Larceny involves the taking of property from the possession of another. Suppose that a person legitimately comes to possess the property of another and wrongfully appropriates it—for example, an automobile mechanic entrusted with your car refuses to return it, or a bank teller who is entitled to temporary possession of cash in his drawer takes it home with him. The common law had trouble with such cases because the thief in these cases already had possession; his crime was in assuming ownership. Today, such wrongful conversion, known as embezzlement, has been made a statutory offense in all states.
Statutes against larceny and embezzlement did not cover all the gaps in the law. A conceptual problem arises in the case of one who is tricked into giving up his title to property. In larceny and embezzlement, the thief gains possession or ownership without any consent of the owner or custodian of the property. Suppose, however, that an automobile dealer agrees to take his customer’s present car as a trade-in. The customer says that he has full title to the car. In fact, the customer is still paying off an installment loan and the finance company has an interest in the old car. If the finance company repossesses the car, the customer—who got a new car at a discount because of his false representation—cannot be said to have taken the new car by larceny or embezzlement. Nevertheless, he tricked the dealer into selling, and the dealer will have lost the value of the repossessed car. Obviously, the customer is guilty of a criminal act; the statutes outlawing it refer to this trickery as the crime of false pretenses, defined as obtaining ownership of the property of another by making untrue representations of fact with intent to defraud.
A number of problems have arisen in the judicial interpretation of false-pretense statutes. One concerns whether the taking is permanent or only temporary.

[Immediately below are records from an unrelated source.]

-- ==== Sys2Proof/Laws/Decode.lean ====
section
/-! SUPPORT. What the decoder answers for a read word and a write word, and that its operation map is unambiguous (30_encoding.md R81,
R84; 43_register_file.md R181, R182). -/

namespace Sys2Proof.Machine

/-! ### The operation map -/

/-- Every bus row has the mask 0x10F of 30_encoding.md R81. -/
theorem opRows_mask : ∀ r ∈ opRows, r.mask = 0x10F := by decide

/-- No two rows match one word on one instance. -/
theorem opRows_disjoint :
    opRows.Pairwise fun r q => r.bits ≠ q.bits ∨ (r.only ≠ none ∧ q.only ≠ none ∧ r.only ≠ q.only) := by decide

/-- The mirror bits of a word do not select its row. -/
theorem find_row_congr (c : Inst) {w w' : OpWord} (h : w &&& 0x10F = w' &&& 0x10F) :
    opRows.find? (rowMatches c w) = opRows.find? (rowMatches c w') := by
  have e : ∀ r ∈ opRows, rowMatches c w r = rowMatches c w' r := fun r hr => by
    simp only [rowMatches, opRows_mask r hr, h]
  generalize opRows = rows at e ⊢
  induction rows with
  | nil => rfl
  | cons r rows ih =>
    simp only [List.find?_cons, e r (by simp)]
    split
    · rfl
    · exact ih fun q hq => e q (by simp [hq])

/-! ### Words and addresses -/

theorem readWord_masked (m k : BitVec 4) : readWord m k &&& 0x10F = (0#5 ++ k) &&& 0x10F := by
  apply BitVec.eq_of_getLsbD_eq
  intro i hi
  simp only [readWord, BitVec.getLsbD_and, BitVec.getLsbD_append]
  interval_cases i <;> simp

theorem writeWord_masked (m k : BitVec 4) : writeWord m k &&& 0x10F = (0x10#5 ++ k) &&& 0x10F := by
  apply BitVec.eq_of_getLsbD_eq
  intro i hi
  simp only [writeWord, BitVec.getLsbD_and, BitVec.getLsbD_append]
  interval_cases i <;> simp

theorem readWord_rw (m k : BitVec 4) : (readWord m k).getLsbD 8 = false := by
  simp only [readWord, BitVec.getLsbD_append]
  rfl

theorem writeWord_rw (m k : BitVec 4) : (writeWord m k).getLsbD 8 = true := by
  simp only [writeWord, BitVec.getLsbD_append]
  rfl

theorem addrOf_readWord (page : Byte) (m k : BitVec 4) : addrOf page ((readWord m k).extractLsb' 0 8) = page ++ m ++ k := by
  apply BitVec.eq_of_getLsbD_eq
  intro i hi
  simp only [addrOf, readWord, BitVec.getLsbD_append, BitVec.getLsbD_extractLsb']
  interval_cases i <;> simp

theorem addrOf_writeWord (page : Byte) (m k : BitVec 4) : addrOf page ((writeWord m k).extractLsb' 0 8) = page ++ m ++ k := by
  apply BitVec.eq_of_getLsbD_eq
  intro i hi
  simp only [addrOf, writeWord, BitVec.getLsbD_append, BitVec.getLsbD_extractLsb']
  interval_cases i <;> simp

@[simp] theorem addrOf_pageOf_lowOf (a : Addr) : addrOf (pageOf a) (lowOf a) = a := by
  apply BitVec.eq_of_getLsbD_eq
  intro i hi
  simp only [addrOf, pageOf, lowOf, BitVec.getLsbD_append, BitVec.getLsbD_extractLsb']
  interval_cases i <;> simp

@[simp] theorem pageOf_regAddr (s : State) (c : Inst) (m k : BitVec 4) : pageOf (s.regAddr c m k) = s.pageByte c := by
  apply BitVec.eq_of_getLsbD_eq
  intro i hi
  simp only [pageOf, State.regAddr, BitVec.getLsbD_append, BitVec.getLsbD_extractLsb']
  interval_cases i <;> simp

@[simp] theorem offsetOf_regAddr (s : State) (c : Inst) (m k : BitVec 4) : offsetOf (s.regAddr c m k) = k := by
  apply BitVec.eq_of_getLsbD_eq
  intro i hi
  simp only [offsetOf, State.regAddr, BitVec.getLsbD_append, BitVec.getLsbD_extractLsb']
  interval_cases i <;> simp

/-- The mirror nibble of an address. -/
theorem lowOf_eq (a : Addr) : lowOf a = a.extractLsb' 4 4 ++ offsetOf a := by
  apply BitVec.eq_of_getLsbD_eq
  intro i hi
  simp only [lowOf, offsetOf, BitVec.getLsbD_append, BitVec.getLsbD_extractLsb']
  interval_cases i <;> simp

theorem readRequest_eq (c : Inst) (a : Addr) :
    readRequest c a = .bus c (pageOf a) (readWord (a.extractLsb' 4 4) (offsetOf a)) 0 := by
  have h : (0#1 ++ lowOf a : OpWord) = readWord (a.extractLsb' 4 4) (offsetOf a) := by
    rw [lowOf_eq]
    apply BitVec.eq_of_getLsbD_eq
    intro i hi
    simp only [readWord, BitVec.getLsbD_append]
    interval_cases i <;> simp
  simp only [readRequest, h]

theorem writeRequest_eq (c : Inst) (a : Addr) (v : Byte) :
    writeRequest c a v = .bus c (pageOf a) (writeWord (a.extractLsb' 4 4) (offsetOf a)) v := by
  have h : (1#1 ++ lowOf a : OpWord) = writeWord (a.extractLsb' 4 4) (offsetOf a) := by
    rw [lowOf_eq]
    apply BitVec.eq_of_getLsbD_eq
    intro i hi
    simp only [writeWord, BitVec.getLsbD_append]
    interval_cases i <;> simp
  simp only [writeRequest, h]

/-! ### The dispatch -/

/-- A read word decodes to the read row of its offset at the address it names; give the row by `rfl`. -/
theorem decode_readWord {c : Inst} {k : BitVec 4} {r : OpRow} (h : opRows.find? (rowMatches c (0#5 ++ k)) = some r)
    (page : Byte) (m : BitVec 4) (data : Byte) :
    decode (.bus c page (readWord m k) data) = .ok (r.build c (page ++ m ++ k) data) := by
  simp only [decode, decodeBus, find_row_congr c (readWord_masked m k), h, addrOf_readWord]

/-- A write word decodes to the write row of its offset at the address it names; give the row by `rfl`. -/
theorem decode_writeWord {c : Inst} {k : BitVec 4} {r : OpRow} (h : opRows.find? (rowMatches c (0x10#5 ++ k)) = some r)
    (page : Byte) (m : BitVec 4) (v : Byte) :
    decode (.bus c page (writeWord m k) v) = .ok (r.build c (page ++ m ++ k) v) := by
  simp only [decode, decodeBus, find_row_congr c (writeWord_masked m k), h, addrOf_writeWord]

/-! ### Row by row -/

theorem decode_rdPra1 (page : Byte) (m : BitVec 4) (data : Byte) :
    decode (.bus .one page (readWord m 0x0) data) = .ok (.rdPra1 (page ++ m ++ 0x0#4)) :=
  decode_readWord (r := readRowOf .one 0x0 .rdPra1) rfl page m data
theorem decode_rdPra2 (page : Byte) (m : BitVec 4) (data : Byte) :
    decode (.bus .two page (readWord m 0x0) data) = .ok (.rdPra2 (page ++ m ++ 0x0#4)) :=
  decode_readWord (r := readRowOf .two 0x0 .rdPra2) rfl page m data
theorem decode_rdPrb1 (page : Byte) (m : BitVec 4) (data : Byte) :
    decode (.bus .one page (readWord m 0x1) data) = .ok (.rdPrb1 (page ++ m ++ 0x1#4)) :=
  decode_readWord (r := readRowOf .one 0x1 .rdPrb1) rfl page m data
theorem decode_rdPrb2 (page : Byte) (m : BitVec 4) (data : Byte) :
    decode (.bus .two page (readWord m 0x1) data) = .ok (.rdPrb2 (page ++ m ++ 0x1#4)) :=
  decode_readWord (r := readRowOf .two 0x1 .rdPrb2) rfl page m data
theorem decode_rdDdra (c : Inst) (page : Byte) (m : BitVec 4) (data : Byte) :
    decode (.bus c page (readWord m 0x2) data) = .ok (.rdDdra c (page ++ m ++ 0x2#4)) :=
  decode_readWord (r := readRow 0x2 .rdDdra) (by cases c <;> rfl) page m data
theorem decode_rdDdrb (c : Inst) (page : Byte) (m : BitVec 4) (data : Byte) :
    decode (.bus c page (readWord m 0x3) data) = .ok (.rdDdrb c (page ++ m ++ 0x3#4)) :=
  decode_readWord (r := readRow 0x3 .rdDdrb) (by cases c <;> rfl) page m data
theorem decode_rdTalo (c : Inst) (page : Byte) (m : BitVec 4) (data : Byte) :
    decode (.bus c page (readWord m 0x4) data) = .ok (.rdTalo c (page ++ m ++ 0x4#4)) :=
  decode_readWord (r := readRow 0x4 .rdTalo) (by cases c <;> rfl) page m data
theorem decode_rdTahi (c : Inst) (page : Byte) (m : BitVec 4) (data : Byte) :
    decode (.bus c page (readWord m 0x5) data) = .ok (.rdTahi c (page ++ m ++ 0x5#4)) :=
  decode_readWord (r := readRow 0x5 .rdTahi) (by cases c <;> rfl) page m data
theorem decode_rdTblo (c : Inst) (page : Byte) (m : BitVec 4) (data : Byte) :
    decode (.bus c page (readWord m 0x6) data) = .ok (.rdTblo c (page ++ m ++ 0x6#4)) :=
  decode_readWord (r := readRow 0x6 .rdTblo) (by cases c <;> rfl) page m data
theorem decode_rdTbhi (c : Inst) (page : Byte) (m : BitVec 4) (data : Byte) :
    decode (.bus c page (readWord m 0x7) data) = .ok (.rdTbhi c (page ++ m ++ 0x7#4)) :=
  decode_readWord (r := readRow 0x7 .rdTbhi) (by cases c <;> rfl) page m data
theorem decode_rdTod10 (c : Inst) (page : Byte) (m : BitVec 4) (data : Byte) :
    decode (.bus c page (readWord m 0x8) data) = .ok (.rdTod10 c (page ++ m ++ 0x8#4)) :=
  decode_readWord (r := readRow 0x8 .rdTod10) (by cases c <;> rfl) page m data
theorem decode_rdTodsec (c : Inst) (page : Byte) (m : BitVec 4) (data : Byte) :
    decode (.bus c page (readWord m 0x9) data) = .ok (.rdTodsec c (page ++ m ++ 0x9#4)) :=
  decode_readWord (r := readRow 0x9 .rdTodsec) (by cases c <;> rfl) page m data
theorem decode_rdTodmin (c : Inst) (page : Byte) (m : BitVec 4) (data : Byte) :
    decode (.bus c page (readWord m 0xA) data) = .ok (.rdTodmin c (page ++ m ++ 0xA#4)) :=
  decode_readWord (r := readRow 0xA .rdTodmin) (by cases c <;> rfl) page m data
theorem decode_rdTodhr (c : Inst) (page : Byte) (m : BitVec 4) (data : Byte) :
    decode (.bus c page (readWord m 0xB) data) = .ok (.rdTodhr c (page ++ m ++ 0xB#4)) :=
  decode_readWord (r := readRow 0xB .rdTodhr) (by cases c <;> rfl) page m data
theorem decode_rdSdr (c : Inst) (page : Byte) (m : BitVec 4) (data : Byte) :
    decode (.bus c page (readWord m 0xC) data) = .ok (.rdSdr c (page ++ m ++ 0xC#4)) :=
  decode_readWord (r := readRow 0xC .rdSdr) (by cases c <;> rfl) page m data
theorem decode_rdIcr (c : Inst) (page : Byte) (m : BitVec 4) (data : Byte) :
    decode (.bus c page (readWord m 0xD) data) = .ok (.rdIcr c (page ++ m ++ 0xD#4)) :=
  decode_readWord (r := readRow 0xD .rdIcr) (by cases c <;> rfl) page m data
theorem decode_rdCra (c : Inst) (page : Byte) (m : BitVec 4) (data : Byte) :
    decode (.bus c page (readWord m 0xE) data) = .ok (.rdCra c (page ++ m ++ 0xE#4)) :=
  decode_readWord (r := readRow 0xE .rdCra) (by cases c <;> rfl) page m data
theorem decode_rdCrb (c : Inst) (page : Byte) (m : BitVec 4) (data : Byte) :
    decode (.bus c page (readWord m 0xF) data) = .ok (.rdCrb c (page ++ m ++ 0xF#4)) :=
  decode_readWord (r := readRow 0xF .rdCrb) (by cases c <;> rfl) page m data
theorem decode_wrPra (c : Inst) (page : Byte) (m : BitVec 4) (v : Byte) :
    decode (.bus c page (writeWord m 0x0) v) = .ok (.wrPra c (page ++ m ++ 0x0#4) v) :=
  decode_writeWord (r := writeRow 0x0 .wrPra) (by cases c <;> rfl) page m v
theorem decode_wrPrb (c : Inst) (page : Byte) (m : BitVec 4) (v : Byte) :
    decode (.bus c page (writeWord m 0x1) v) = .ok (.wrPrb c (page ++ m ++ 0x1#4) v) :=
  decode_writeWord (r := writeRow 0x1 .wrPrb) (by cases c <;> rfl) page m v
theorem decode_wrDdra (c : Inst) (page : Byte) (m : BitVec 4) (v : Byte) :
    decode (.bus c page (writeWord m 0x2) v) = .ok (.wrDdra c (page ++ m ++ 0x2#4) v) :=
  decode_writeWord (r := writeRow 0x2 .wrDdra) (by cases c <;> rfl) page m v
theorem decode_wrDdrb (c : Inst) (page : Byte) (m : BitVec 4) (v : Byte) :
    decode (.bus c page (writeWord m 0x3) v) = .ok (.wrDdrb c (page ++ m ++ 0x3#4) v) :=
  decode_writeWord (r := writeRow 0x3 .wrDdrb) (by cases c <;> rfl) page m v
theorem decode_wrTalo (c : Inst) (page : Byte) (m : BitVec 4) (v : Byte) :
    decode (.bus c page (writeWord m 0x4) v) = .ok (.wrTalo c (page ++ m ++ 0x4#4) v) :=
  decode_writeWord (r := writeRow 0x4 .wrTalo) (by cases c <;> rfl) page m v
theorem decode_wrTahi (c : Inst) (page : Byte) (m : BitVec 4) (v : Byte) :
    decode (.bus c page (writeWord m 0x5) v) = .ok (.wrTahi c (page ++ m ++ 0x5#4) v) :=
  decode_writeWord (r := writeRow 0x5 .wrTahi) (by cases c <;> rfl) page m v
theorem decode_wrTblo (c : Inst) (page : Byte) (m : BitVec 4) (v : Byte) :
    decode (.bus c page (writeWord m 0x6) v) = .ok (.wrTblo c (page ++ m ++ 0x6#4) v) :=
  decode_writeWord (r := writeRow 0x6 .wrTblo) (by cases c <;> rfl) page m v
theorem decode_wrTbhi (c : Inst) (page : Byte) (m : BitVec 4) (v : Byte) :
    decode (.bus c page (writeWord m 0x7) v) = .ok (.wrTbhi c (page ++ m ++ 0x7#4) v) :=
  decode_writeWord (r := writeRow 0x7 .wrTbhi) (by cases c <;> rfl) page m v
theorem decode_wrTod10 (c : Inst) (page : Byte) (m : BitVec 4) (v : Byte) :
    decode (.bus c page (writeWord m 0x8) v) = .ok (.wrTod10 c (page ++ m ++ 0x8#4) v) :=
  decode_writeWord (r := writeRow 0x8 .wrTod10) (by cases c <;> rfl) page m v
theorem decode_wrTodsec (c : Inst) (page : Byte) (m : BitVec 4) (v : Byte) :
    decode (.bus c page (writeWord m 0x9) v) = .ok (.wrTodsec c (page ++ m ++ 0x9#4) v) :=
  decode_writeWord (r := writeRow 0x9 .wrTodsec) (by cases c <;> rfl) page m v
theorem decode_wrTodmin (c : Inst) (page : Byte) (m : BitVec 4) (v : Byte) :
    decode (.bus c page (writeWord m 0xA) v) = .ok (.wrTodmin c (page ++ m ++ 0xA#4) v) :=
  decode_writeWord (r := writeRow 0xA .wrTodmin) (by cases c <;> rfl) page m v
theorem decode_wrTodhr (c : Inst) (page : Byte) (m : BitVec 4) (v : Byte) :
    decode (.bus c page (writeWord m 0xB) v) = .ok (.wrTodhr c (page ++ m ++ 0xB#4) v) :=
  decode_writeWord (r := writeRow 0xB .wrTodhr) (by cases c <;> rfl) page m v
theorem decode_wrSdr (c : Inst) (page : Byte) (m : BitVec 4) (v : Byte) :
    decode (.bus c page (writeWord m 0xC) v) = .ok (.wrSdr c (page ++ m ++ 0xC#4) v) :=
  decode_writeWord (r := writeRow 0xC .wrSdr) (by cases c <;> rfl) page m v
theorem decode_wrIcr (c : Inst) (page : Byte) (m : BitVec 4) (v : Byte) :
    decode (.bus c page (writeWord m 0xD) v) = .ok (.wrIcr c (page ++ m ++ 0xD#4) v) :=
  decode_writeWord (r := writeRow 0xD .wrIcr) (by cases c <;> rfl) page m v
theorem decode_wrCra (c : Inst) (page : Byte) (m : BitVec 4) (v : Byte) :
    decode (.bus c page (writeWord m 0xE) v) = .ok (.wrCra c (page ++ m ++ 0xE#4) v) :=
  decode_writeWord (r := writeRow 0xE .wrCra) (by cases c <;> rfl) page m v
theorem decode_wrCrb (c : Inst) (page : Byte) (m : BitVec 4) (v : Byte) :
    decode (.bus c page (writeWord m 0xF) v) = .ok (.wrCrb c (page ++ m ++ 0xF#4) v) :=
  decode_writeWord (r := writeRow 0xF .wrCrb) (by cases c <;> rfl) page m v

/-- Every word is a read word or a write word of its mirror and offset. -/
theorem word_cases (word : OpWord) :
    word = if word.getLsbD 8 then writeWord (word.extractLsb' 4 4) (word.extractLsb' 0 4)
      else readWord (word.extractLsb' 4 4) (word.extractLsb' 0 4) := by
  apply BitVec.eq_of_getLsbD_eq
  intro i hi
  split <;> simp only [readWord, writeWord, BitVec.getLsbD_append, BitVec.getLsbD_extractLsb'] <;>
    interval_cases i <;> simp_all

/-- An address is its page, its mirror and its offset. -/
theorem addr_parts (a : Addr) : a = pageOf a ++ a.extractLsb' 4 4 ++ offsetOf a := by
  apply BitVec.eq_of_getLsbD_eq
  intro i hi
  simp only [pageOf, offsetOf, BitVec.getLsbD_append, BitVec.getLsbD_extractLsb']
  interval_cases i <;> simp

/-- The parts of an address put together from them. -/
theorem parts_addr (page : Byte) (m k : BitVec 4) :
    pageOf (page ++ m ++ k) = page ∧ (page ++ m ++ k : Addr).extractLsb' 4 4 = m ∧ offsetOf (page ++ m ++ k) = k := by
  refine ⟨?_, ?_, ?_⟩ <;> apply BitVec.eq_of_getLsbD_eq <;> intro i hi <;>
    simp only [pageOf, offsetOf, BitVec.getLsbD_append, BitVec.getLsbD_extractLsb'] <;>
    interval_cases i <;> simp

end Sys2Proof.Machine
end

The case of State v. Mills (Cases ) shows the subtle questions that can be presented and the dangers inherent in committing “a little fraud.”
In the Mills case, the claim was that a mortgage instrument dealing with one parcel of land was used instead for another. This is a false representation of fact. Suppose, by contrast, that a person misrepresents his state of mind: “I will pay you back tomorrow,” he says, knowing full well that he does not intend to. Can such a misrepresentation amount to false pretenses punishable as a criminal offense? In most jurisdictions it cannot. A false-pretense violation relates to a past event or existing fact, not to a statement of intention. If it were otherwise, anyone failing to pay a debt might find himself facing criminal prosecution, and business would be less prone to take risks.
The problem of proving intent is especially difficult when a person has availed himself of the services of another without paying. A common example is someone leaving a restaurant without paying for the meal. In most states, this is specifically defined in the statutes as theft of services.